In [1]:
import nltk
from nltk.corpus import stopwords
from nltk.stem.wordnet import WordNetLemmatizer
import string

In [2]:
nltk.download('stopwords')
nltk.download('wordnet')

[nltk_data] Downloading package stopwords to
[nltk_data]     C:\Users\Lenovo\AppData\Roaming\nltk_data...
[nltk_data]   Package stopwords is already up-to-date!
[nltk_data] Downloading package wordnet to
[nltk_data]     C:\Users\Lenovo\AppData\Roaming\nltk_data...
[nltk_data]   Package wordnet is already up-to-date!


True

In [3]:
doc1 = "I am learning NLP, it is very interesting and exciting. it includes machine learning and deep learning "
doc2 = "My father is a data scientist and he is nlp expert"
doc3 = "My sister has good exposure into android development"

In [4]:
doc_complete = [doc1, doc2, doc3]
doc_complete

['I am learning NLP, it is very interesting and exciting. it includes machine learning and deep learning ',
 'My father is a data scientist and he is nlp expert',
 'My sister has good exposure into android development']
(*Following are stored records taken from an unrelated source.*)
/-- 44_control.md R193 with the register contents of 10_state.md R36 to R44: each of the registers 0 to 14 reads the
value its rule gives, and nothing else changes. -/
def Obligations.RdRegReadsEachLogicalRegister : Prop :=
  ∀ (s : State) (r : BitVec 4), s.agent = .main → s.inv → r ≠ 15#4 →
    ∃ v : Byte, exec (.rdReg r) s = .next { s with result := some v } ∧
      (v.toNat : Int) =
        match r.toNat with
        | 0 => s.status.toNat
        | 1 => s.rxie.toNat + 2 * s.txie.toNat + 4 * s.txAct.toNat
        | 2 => match s.fr.fst with | .ah => 0 | .ab => 1 | .ad => 2
        | 3 => s.fr.bodyLen.toNat
        | 4 => match s.fr.cmd with
            | .none => 0 | .goo => 1 | .cEnd => 2 | .spd => 3 | .alt => 4 | .man => 5 | .led => 6 | .undef => 7
        | 5 => s.fr.width.toNat
        | 6 => if s.rx.full then s.cfg.n else ((s.rx.wr : Int) - s.rx.rd) % s.cfg.n
        | 7 => if s.tx.full then s.cfg.n else ((s.tx.wr : Int) - s.tx.rd) % s.cfg.n
        | 8 => s.rx.wr
        | 9 => s.rx.rd
        | 10 => s.tx.wr
        | 11 => s.tx.rd
        | 12 => s.rx.full.toNat + 2 * s.tx.full.toNat
        | 13 => match s.cfg.grammar with | .A => 0 | .B => 1
        | _ => s.cfg.n

/-- 10_state.md R45: `RD_REG 15` is refused, whichever agent issues it; from MAIN, which the permission table lists for it
(10_state.md R50), as `RESERVED_REGISTER`. Which reason is kept from RXI and TXI the spec leaves open (log 19), and no
clause here names it. -/
def Obligations.RdRegFifteenIsRefused : Prop :=
  ∀ s : State, ∃ why : RefuseReason,
    exec (.rdReg 15#4) s = .next { s with refused := some why, result := none } ∧
    (s.agent = .main → why = .reservedRegister)

/-- 44_control.md R194: the byte `CRIT_ENTER` reads is enough for `CRIT_EXIT` to restore both enables, in whatever
state it runs; inside, both are 0. -/
def Obligations.CriticalSectionRestoresTheEnables : Prop :=
  ∀ (s t : State) (v : Byte), s.agent = .main → exec (.rdReg 1#4) s = .next t → t.result = some v →
    critEnter = [.rdReg 1#4, .ieWrite 0#2] ∧
    (∀ u : State, u.agent = .main →
      exec (.ieWrite 0#2) u = .next { u with rxie := false, txie := false, result := some 0x00#8 }) ∧
    ∃ x : BitVec 2, critExit v = [.ieWrite x] ∧ ∀ u : State, u.agent = .main →
      exec (.ieWrite x) u = .next { u with rxie := s.rxie, txie := s.txie, result := some 0x00#8 }

/-! ### Ring operations -/

/-- 40_ring_buffer.md R102 with R101 and R110: `PUSH_RX`, both for a ring with room and for a full one. One slot is
stored to, the one at the write index. -/
def Obligations.PushRxAppendsAndReportsOverflow : Prop :=
  ∀ (s : State) (b : Byte), s.agent = .rxi → s.rx.ok s.cfg.n →
    ∃ q : Ring,
      q.wr = (s.rx.wr + 1) % s.cfg.n ∧
      q.rd = (if s.rx.full then (s.rx.rd + 1) % s.cfg.n else s.rx.rd) ∧
      q.full = (s.rx.full || (s.rx.wr + 1) % s.cfg.n == s.rx.rd) ∧
      (∀ i, q.mem.read i = if i = s.rx.wr then b else s.rx.mem.read i) ∧
      q.unread s.cfg.n = (if s.rx.full then (s.rx.unread s.cfg.n).tail else s.rx.unread s.cfg.n) ++ [b] ∧
      exec (.pushRx b) s = .next
        (if s.rx.full then
          { s with
            rx := q, result := some 0x00#8, status := s.status ||| 0b00001#5
            evh := s.evh ++ [⟨.overflow .rx (s.rx.mem.read s.rx.rd) b, .rxi⟩] }
        else { s with rx := q, result := some 0x00#8 })

/-- 40_ring_buffer.md R103 with R101 and R110: `PUSH_TX`. It does not start transmission. -/
def Obligations.PushTxAppendsAndReportsOverflow : Prop :=
  ∀ (s : State) (b : Byte), s.agent = .main → s.tx.ok s.cfg.n →
    ∃ q : Ring,
      q.wr = (s.tx.wr + 1) % s.cfg.n ∧
      q.rd = (if s.tx.full then (s.tx.rd + 1) % s.cfg.n else s.tx.rd) ∧
      q.full = (s.tx.full || (s.tx.wr + 1) % s.cfg.n == s.tx.rd) ∧
      (∀ i, q.mem.read i = if i = s.tx.wr then b else s.tx.mem.read i) ∧
      q.unread s.cfg.n = (if s.tx.full then (s.tx.unread s.cfg.n).tail else s.tx.unread s.cfg.n) ++ [b] ∧
      exec (.pushTx b) s = .next
        (if s.tx.full then
          { s with
            tx := q, result := some 0x00#8, status := s.status ||| 0b00100#5
            evh := s.evh ++ [⟨.overflow .tx (s.tx.mem.read s.tx.rd) b, .main⟩] }
        else { s with tx := q, result := some 0x00#8 })

/-- 40_ring_buffer.md R105 and R106 with R104: a pop of a ring that is not empty returns the oldest unread byte, leaves
the others in order, stores to no slot, and emits nothing. -/
def Obligations.PopReturnsTheOldestByte : Prop :=
  ∀ s : State, s.agent = .main →
    (s.rx.ok s.cfg.n → ¬(s.rx.wr = s.rx.rd ∧ s.rx.full = false) →
      ∃ q : Ring, q = { s.rx with rd := (s.rx.rd + 1) % s.cfg.n, full := false } ∧
        ∃ v : Byte, s.rx.unread s.cfg.n = v :: q.unread s.cfg.n ∧
          exec .popRx s = .next { s with rx := q, result := some v }) ∧
    (s.tx.ok s.cfg.n → ¬(s.tx.wr = s.tx.rd ∧ s.tx.full = false) →
      ∃ q : Ring, q = { s.tx with rd := (s.tx.rd + 1) % s.cfg.n, full := false } ∧
        ∃ v : Byte, s.tx.unread s.cfg.n = v :: q.unread s.cfg.n ∧
          exec .popTx s = .next { s with tx := q, result := some v })

/-- 40_ring_buffer.md R111: a pop of an empty ring returns 0x00, records one underflow event, sets the ring's bit, and
changes no index, `FULL` bit or slot. -/
def Obligations.PopOfEmptyRingUnderflows : Prop :=
  ∀ s : State, s.agent = .main →
    (s.rx.wr = s.rx.rd → s.rx.full = false →
      exec .popRx s = .next { s with
        result := some 0x00#8, status := s.status ||| 0b00010#5, evh := s.evh ++ [⟨.underflow .rx, .main⟩] }) ∧
    (s.tx.wr = s.tx.rd → s.tx.full = false →
      exec .popTx s = .next { s with
        result := some 0x00#8, status := s.status ||| 0b01000#5, evh := s.evh ++ [⟨.underflow .tx, .main⟩] })

/-- 40_ring_buffer.md R108 and R109 with R107 and 20_memory.md R66: the answer is 1 for a ring that holds no unread byte,
whatever `STALE_EMPTY` is, and with exact emptiness tests 0 for any other; no state changes. For a ring that is not
empty with `STALE_EMPTY = true` see `StaleEmptinessOnlyDelays`. -/
def Obligations.EmptyQueriesAnswerExactly : Prop :=
  ∀ s : State, s.agent = .main →
    (s.rx.ok s.cfg.n → s.cfg.staleEmpty = false ∨ s.rx.unread s.cfg.n = [] →
      exec .emptyRx s = .next { s with result := some (if s.rx.unread s.cfg.n = [] then 0x01#8 else 0x00#8) }) ∧
    (s.tx.ok s.cfg.n → s.cfg.staleEmpty = false ∨ s.tx.unread s.cfg.n = [] →
      exec .emptyTx s = .next { s with result := some (if s.tx.unread s.cfg.n = [] then 0x01#8 else 0x00#8) })

/-- 20_memory.md R66 and 70_reset_and_hazards.md R252 with `STALE_EMPTY = true`, for every value of the free draw: an
operation that tests a ring that is not empty either acts as with exact tests, or acts as on an empty ring; one that
tests an empty ring acts as with exact tests, never the converse. A test of a ring that is not empty advances the draw
counter, the model's own, by one (log 6). -/
def Obligations.StaleEmptinessOnlyDelays : Prop :=
  ∀ s : State, s.cfg.staleEmpty = true →
    let exact : State := { s with cfg := { s.cfg with staleEmpty := false } }
    let late : State := { s with draws := s.draws + 1 }
    let same : Instr → State → Prop := fun i t =>
      ∃ u, exec i exact = .next u ∧ t = { u with cfg := s.cfg, draws := s.draws + 1 }
    let unchanged : Instr → Prop := fun i =>
      ∃ u, exec i exact = .next u ∧ exec i s = .next { u with cfg := s.cfg }
    (s.agent = .main → s.rx.ok s.cfg.n → s.rx.isEmpty = false →
      (∃ t, exec .emptyRx s = .next t ∧ (same .emptyRx t ∨ t = { late with result := some 0x01#8 })) ∧
      (s.fr.fst ≠ .ad → ∃ t, exec .frStep s = .next t ∧ (same .frStep t ∨ t = { late with result := some 0x00#8 }))) ∧
    (s.agent = .main → s.tx.ok s.cfg.n → s.tx.isEmpty = false →
      (∃ t, exec .emptyTx s = .next t ∧ (same .emptyTx t ∨ t = { late with result := some 0x01#8 })) ∧
      (s.txAct = false → ∃ t, exec .pump s = .next t ∧ (same .pump t ∨ t = { late with result := some 0x00#8 }))) ∧
    (s.agent = .txi → s.tx.ok s.cfg.n → s.tx.isEmpty = false →
      ∃ t, exec .txReady s = .next t ∧
        (same .txReady t ∨ t = { late with txAct := false, result := some 0x00#8 })) ∧
    (s.agent = .main → s.rx.isEmpty = true → unchanged .emptyRx ∧ unchanged .frStep) ∧
    (s.agent = .main → s.tx.isEmpty = true → unchanged .emptyTx ∧ unchanged .pump) ∧
    (s.agent = .txi → s.tx.isEmpty = true → unchanged .txReady)

/-- 20_memory.md R69: after any pushes and pops of a ring since reset, the bytes that left it in order, followed by the
unread bytes, are the bytes pushed; those that left are the ones pops returned and the ones overflowing pushes
overwrote, so the occupancy is the pushes less both, and never more than N. -/
def Obligations.RingHistoryIsFirstInFirstOut : Prop :=
  ∀ (n : Nat) (acts : List RingAct), 1 ≤ n →
    ∃ h : RingHistory, RingHistory.start.acts n acts = some h ∧
      h.left.map Prod.fst ++ h.ring.unread n = h.pushed ∧
      (h.ring.count n + (h.left.filter fun x => x.2).length + (h.left.filter fun x => !x.2).length
        = h.pushed.length) ∧
      h.ring.count n ≤ n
### Cleaning and preprocessing

In [5]:
stop = set(stopwords.words('english'))
exclude = set(string.punctuation)
lemma = WordNetLemmatizer()
def clean(doc):
  stop_free = " ".join([i for i in doc.lower().split() if i not in stop])
  punc_free = ''.join(ch for ch in stop_free if ch not in exclude)
  normalized = " ".join(lemma.lemmatize(word) for word in punc_free.split())
  return normalized

In [6]:
doc_clean = [clean(doc).split() for doc in doc_complete]
doc_clean

[['learning',
  'nlp',
  'interesting',
  'exciting',
  'includes',
  'machine',
  'learning',
  'deep',
  'learning'],
 ['father', 'data', 'scientist', 'nlp', 'expert'],
 ['sister', 'good', 'exposure', 'android', 'development']]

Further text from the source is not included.